The Kuwaiti artist speaks about the power of image-making and reclaiming colonial historical narratives through research, as well as the potential for art to rewrite the past.
Canvas: Let’s start with your current solo exhibition at Bildmuseet, The View from Above. What does the title signify and how does it illustrate the methodology in your practice?
Aseel AlYaqoub: Anca Rujoiu, the curator, suggested the title. My practice often reappropriates the colonial lens, whether through cartography, urban planning or as a tool to analyse nation-building. Historically, we were mapped from above. The first Kuwait Master Plan was designed from an aeroplane by the British, which translated into bureaucratic and institutional developments in Kuwait. The methodology became a tool for me to re-analyse Kuwait’s colonial history and its impact on institutions.

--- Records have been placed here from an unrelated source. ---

-- ==== Sys2Proof/Certificates/Slice0/Obligations.lean ====
section
/-! DEFINITION. The statements about the part, for the provers. Each one's entry in OBLIGATIONS.json
carries its title, its basis and the rules it rests on. -/

section

open Sys2Proof Sys2Proof.Machine

/-! ## The queue, the clock and the reach of the commands -/

/-- A step takes the command at the front of the queue and executes it on the state with the queue's
rest. -/
def Obligations.StepTakesTheFront : Prop :=
  ∀ (c : Instr) (rest : List Instr) (s : State),
    s.pending = c :: rest → step s = exec c (s.setPending rest)

/-- On an empty queue the step executes what is due; where nothing is due, 100 µs pass in a part that
runs, and nothing happens in one that does not (the model's choice, log entry 1; after the tick FCU
looks at the intake queue as after every row, log entry 29). -/
def Obligations.IdleStepRunsTheClock : Prop :=
  ∀ s : State, s.pending = [] →
    (∀ c, due s = some c → step s = exec c s) ∧
    (due s = none → s.part.run = .running → step s = .next s.tick.serve) ∧
    (s.part.run ≠ .running → step s = .next s)

/-- Whatever command is executed, the queue and the free orders stay (the free orders are the model's
own state, log entry 4), the input lines follow their own five rows alone (also in a part that does
not run, the model's choice, log entry 18), and only the rows of R189 change whether the part runs. -/
def Obligations.QueueLinesAndPowerFrame : Prop :=
  ∀ (c : Instr) (s t : State), exec c s = .next t →
    t.pending = s.pending ∧ t.order = s.order ∧
    (match c with
     | .supplyPresentEdge level => t.lines = { s.lines with supplyPresent := level }
     | .modemReadyChange level => t.lines = { s.lines with modemReady := level }
     | .carrierDetChange level => t.lines = { s.lines with carrierDet := level }
     | .resetInRelease => t.lines = { s.lines with resetIn := false }
     | .resetInAsserted => t.lines = { s.lines with resetIn := true }
     | _ => t.lines = s.lines) ∧
    (match c with
     | .resetLine => t.part.run = s.part.run ∨ t.part.run = .held
     | .resetInRelease => t.part.run = s.part.run ∨ t.part.run = .running
     | .powerOn => t.part.run = .running
     | .powerLoss => t.part.run = .unpowered
     | _ => t.part.run = s.part.run)

/-- R189: while the part is held in reset or has no power, a row leaves everything as it is, but
that the input lines are followed; the release of RESET_IN and the two power rows have their own
statement (that the lines are followed is the model's choice, log entry 18). -/
def Obligations.NothingRunsInReset : Prop :=
  ∀ (c : Instr) (s : State), s.part.run ≠ .running →
    (match c with
     | .supplyPresentEdge level =>
       exec c s = .next (s.modLines (fun l => { l with supplyPresent := level }))
     | .modemReadyChange level =>
       exec c s = .next (s.modLines (fun l => { l with modemReady := level }))
     | .carrierDetChange level =>
       exec c s = .next (s.modLines (fun l => { l with carrierDet := level }))
     | .resetInAsserted => exec c s = .next (s.modLines (fun l => { l with resetIn := true }))
     | .resetInRelease => True
     | .powerOn => True
     | .powerLoss => True
     | _ => exec c s = .next s)

/-! ## Byte layouts (Chapter 12) -/

/-- Tables 12-1, R191: a sample frame as the head sends it is accepted and read back whole. -/
def Obligations.SampleFrameRoundTrip : Prop :=
  ∀ f : SampleFrame, f.inRange →
    sampleFrameOk (encodeSample f) = true ∧ decodeSample (encodeSample f) = f

/-- Table 12-2, R180, R191, R192, R157: a receiver that hunts takes a station frame on the wire as it was
sent, at its last byte, and hunts again in what follows it. A frame with another CRC, with a kind that
is none of the seven, or with a length field above 240 is dropped, the last at the length byte, and
bytes without a preamble end no frame (a receiver that has just seen the first preamble byte hunts on,
the model's reading of the hunt, log entry 19). In packet memory a frame's record fills the whole words
of R157 with its header and payload, and a report's record fills its words. -/
def Obligations.StationFrameRoundTrip : Prop :=
  (∀ (f : Frame) (half : Bool) (rest : List Byte), f.inRange →
    Receiver.run (.hunt half) (encodeFrame f ++ rest) =
      ((Receiver.idle.run rest).1, .good f :: (Receiver.idle.run rest).2) ∧
    (Receiver.run (.hunt half) (encodeFrame f).dropLast).2 = []) ∧
  (∀ (f : Frame) (half : Bool) (crc : List Byte), f.inRange → crc.length = 2 →
    crc ≠ crcBytes (frameBody f) →
    Receiver.run (.hunt half) ([0x5A#8, 0xA5#8] ++ frameBody f ++ crc) = (.idle, [.dropped])) ∧
  (∀ (f : Frame) (half : Bool), f.payload.length ≤ 240 → f.kind.toNat = 0 ∨ 7 < f.kind.toNat →
    Receiver.run (.hunt half) (encodeFrame f) = (.idle, [.dropped])) ∧
  (∀ (half : Bool) (header : List Byte) (n : Byte), header.length = 6 → 240 < n.toNat →
    Receiver.run (.hunt half) ([0x5A#8, 0xA5#8] ++ header ++ [n]) = (.idle, [.dropped])) ∧
  (∀ bytes : List Byte, 0x5A#8 ∉ bytes → Receiver.idle.run bytes = (.idle, [])) ∧
  (∀ f : Frame, f.payload.length ≤ 240 →
    (frameRecord f).length = 4 * frameWords f.payload.length ∧
    (frameRecord f).take 7 = ((encodeFrame f).drop 2).take 7 ∧
    ((frameRecord f).drop 8).take f.payload.length = f.payload) ∧
  (∀ r : Report, (reportRecord r).length = 4 * reportWords r.entries.length)

/-- R195, R196: what READ_TABLE sends of a table that passes its checks is read back by the write
command of that table as the same contents. -/
def Obligations.TableRoundTrip : Prop :=
  (∀ slot c, slot ≤ 15 → curveOk c = true →
    readCurve (curveBytes slot (some c)) = some (slot, c)) ∧
  (∀ slot g, slot ≤ 3 → groupOk g = true →
    readGroup (groupBytes slot (some g)) = some (.contents slot g)) ∧
  (∀ d, deviceOk d = true → readDevice (deviceBytes d) = some d) ∧
  (∀ b, batteryOk b = true → readBattery (batteryBytes b) = some b) ∧
  (∀ r, radioOk r = true → readRadio (radioBytes r) = some r) ∧
  (∀ p, areasOk p = true → readAreas (areasBytes p) = some p) ∧
  (∀ t : List GateEntry, t.length = 21 → (∀ e ∈ t, e.level ≤ 3) →
    readGates ((gatesBytes t).take 63) = some t)

/-! ## Measurement and elements (Chapters 1 and 2) -/

/-- R16: the magnitude is the largest whole number whose square does not exceed the mean square, and
full scale while a saturated sample is in the window. -/
def Obligations.MagnitudeIsTheFloorRoot : Prop :=
  ∀ w : Window,
    (0 < w.satCount → windowMag w = 32768) ∧
    (w.satCount = 0 → w.sum / 32 < 4294967296 →
      windowMag w * windowMag w ≤ w.sum / 32 ∧
      w.sum / 32 < (windowMag w + 1) * (windowMag w + 1))

/-- R25 to R31: one E-step of an enabled timed element. Picked up, it takes the row with the largest
breakpoint not above its multiple of pickup, advances by the effective rate and counts; otherwise it
resets as its curve says and cannot operate. The curve is a stored one (R46) or the built-in one (R61). -/
def Obligations.TimedElementStep : Prop :=
  ∀ (c : Curve) (pickup dial minResp mag : Nat) (e : Timed),
    curveOk c = true ∨ c = builtinCurve → 5 ≤ pickup → 16 ≤ dial → e.acc ≤ 1048576 →
    let u := timedStep (some c) pickup dial minResp mag e
    let m := min (mag * 16 / pickup) 640
    (pickup ≤ mag → ∃ row ∈ c.rows, row.bp ≤ m ∧ (∀ r ∈ c.rows, r.bp ≤ m → r.bp ≤ row.bp) ∧
      u.acc = min (e.acc + max 1 (min (row.rate * 64 / dial) 1048576)) 1048576 ∧
      u.count = min (e.count + 1) 65535 ∧ u.pickup = true ∧
      u.operate = (e.operate || decide (u.acc = 1048576 ∧ minResp ≤ u.count))) ∧
    (mag < pickup → u.pickup = false ∧ u.operate = e.operate ∧
      (c.decay = none → u.acc = 0 ∧ u.count = 0) ∧
      (∀ d, c.decay = some d →
        u.acc = e.acc - d ∧ u.count = if e.acc ≤ d then 0 else e.count))

/-- R28, R31 (Note), R33: from rest, under a current that stays at or above pickup, a timed element
operates at exactly the E-step number max(ceil(1,048,576 / re), minimum response), on a stored curve
and on the built-in one (R61), and an enabled high-set element with delay n at the (n + 1)th. -/
def Obligations.ElementsOperateOnTime : Prop :=
  (∀ (c : Curve) (pickup dial minResp mag n : Nat),
    curveOk c = true ∨ c = builtinCurve → 5 ≤ pickup → 16 ≤ dial → minResp ≤ 400 → pickup ≤ mag →
    let re := effectiveRate (curveRate c.rows (m16 mag pickup)) dial
    ((timedStep (some c) pickup dial minResp mag)^[n] ⟨0, 0, false, false⟩).operate =
      decide (max ((1048576 + re - 1) / re) minResp ≤ n)) ∧
  (∀ pickup delay mag n : Nat, delay ≤ 80 → pickup ≤ mag →
    ((highSetStep true pickup delay mag)^[n] ⟨0, false, false⟩).operate = decide (delay + 1 ≤ n)) ∧
  (∀ (pickup delay mag : Nat) (h : HighSet), mag < pickup →
    (highSetStep true pickup delay mag h).count = 0 ∧
    (highSetStep true pickup delay mag h).operate = h.operate)

/-! ## Battery arithmetic (Chapter 7) -/

/-- R129: a setpoint lies within floor..ceiling, never rises with the temperature, and the correction
is rounded to the nearest 10 mV, halves away from zero. -/
def Obligations.SetpointsFollowTheTemperature : Prop :=
  (∀ c : Int, 100 * (roundHundredth c).natAbs ≤ c.natAbs + 50 ∧
    c.natAbs + 50 < 100 * (roundHundredth c).natAbs + 100 ∧
    (0 ≤ c → 0 ≤ roundHundredth c) ∧ (c ≤ 0 → roundHundredth c ≤ 0)) ∧
  (∀ (b : BatteryRec) (v : Nat) (t u : Int), batteryOk b = true → t ≤ u →
    (b.floor : Int) ≤ setpoint b v t ∧ setpoint b v t ≤ b.ceiling ∧
    setpoint b v u ≤ setpoint b v t) ∧
  (∀ view : Option Int, setpointTemp false view = 250 ∧ setpointTemp true none = 250) ∧
  (∀ t : Int, setpointTemp true (some t) = max (-300) (min t 500))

Your work is looking at Kuwait from the early post-colonial era to the present day. Why this time period in particular? Your video installation, 100 Soldiers Somersaulting (2020), seems especially relevant in this respect.
100 Soldiers Somersaulting is 45 years of Kuwait’s history condensed into 45 minutes. I use a lot of parody and archival footage. I was fixated on military parades and fascinated by the idea of nation-building as theatre-making, specifically with Kuwait being the only GCC country that has experienced an invasion in modern times. Despite Kuwait’s independence in 1961, the British protectorate did not really end until the Gulf War, when the Americans replaced the British, but in a different way. The video’s title is about this act of repeating, and of history recurring over and over again. The idea of omitting the past in Kuwait also drove me. Younger generations of Kuwaitis have no idea we were even colonised.
How do you navigate complex subjects such as nationhood and Arab identity?
Instead of saying what ‘Arab’ means, I try to show what it doesn’t mean. For example, one of my projects is about the shemagh, which I found out was designed by the British Lieutenant-General John Bagot Glubb to differentiate from the keffiyeh and integrate the Bedouin community into the nation. The shemagh became an Arab national symbol with the advent of Pan-Arabism. But it’s not our tradition, it never belonged to us. I don’t think we need to abandon it, just to be aware of its history. This is what I call colonial mimicry, an unconscious act of looking at the coloniser as something superior and mimicking them.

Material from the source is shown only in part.